__What the exercise asks__. Scan the records for the line containing "hostWrite n v s". From there through the last line, write out each line exactly.
----
-- ==== Sys2Proof/Machine/Step.lean ====
section
/-! DEFINITION. One step: the block serves the host's next access (spec/20_memory.md R47, spec/43_control.md R145). -/

namespace Sys2Proof.Machine

/-- A byte arrives at `CMD`: decode it first, then run the command or raise `IllegalCommand` (R19, R63, R155). -/
def command (c : BitVec 8) (s : State) : Host.Outcome State Fault Refusal :=
  match decode c with
  | .ok i => exec i s
  | .error _ => illegalCommand s

/-- Serve one access. -/
def serve (a : HostAction) (s : State) : Host.Outcome State Fault Refusal :=
  match a with
  | .read n => hostRead n s
  | .write n v => if n = cmdReg then command (commandByte v) s else hostWrite n v s
  | .reset => hardwareReset s

/-- One step: the first pending access is served, completely, before the next (R145). -/
def step (s : State) : Host.Outcome State Fault Refusal :=
  match s.pending with
  | [] => idle s
  | a :: rest => serve a { s with pending := rest }

/-- `s` with the command whose bits are `w` as the host's next access (log 1): the block fetches nothing (R14, R50), it
executes what the host writes to `CMD`. -/
def State.withFetchWord (s : State) (nbits w : Nat) : State :=
  { s with pending := .write cmdReg (w % 2 ^ nbits) :: s.pending }

end Sys2Proof.Machine
end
----
__Completed task__.
  | .write n v => if n = cmdReg then command (commandByte v) s else hostWrite n v s
  | .reset => hardwareReset s

/-- One step: the first pending access is served, completely, before the next (R145). -/
def step (s : State) : Host.Outcome State Fault Refusal :=
  match s.pending with
  | [] => idle s
  | a :: rest => serve a { s with pending := rest }

/-- `s` with the command whose bits are `w` as the host's next access (log 1): the block fetches nothing (R14, R50), it
executes what the host writes to `CMD`. -/
def State.withFetchWord (s : State) (nbits w : Nat) : State :=
  { s with pending := .write cmdReg (w % 2 ^ nbits) :: s.pending }

end Sys2Proof.Machine
end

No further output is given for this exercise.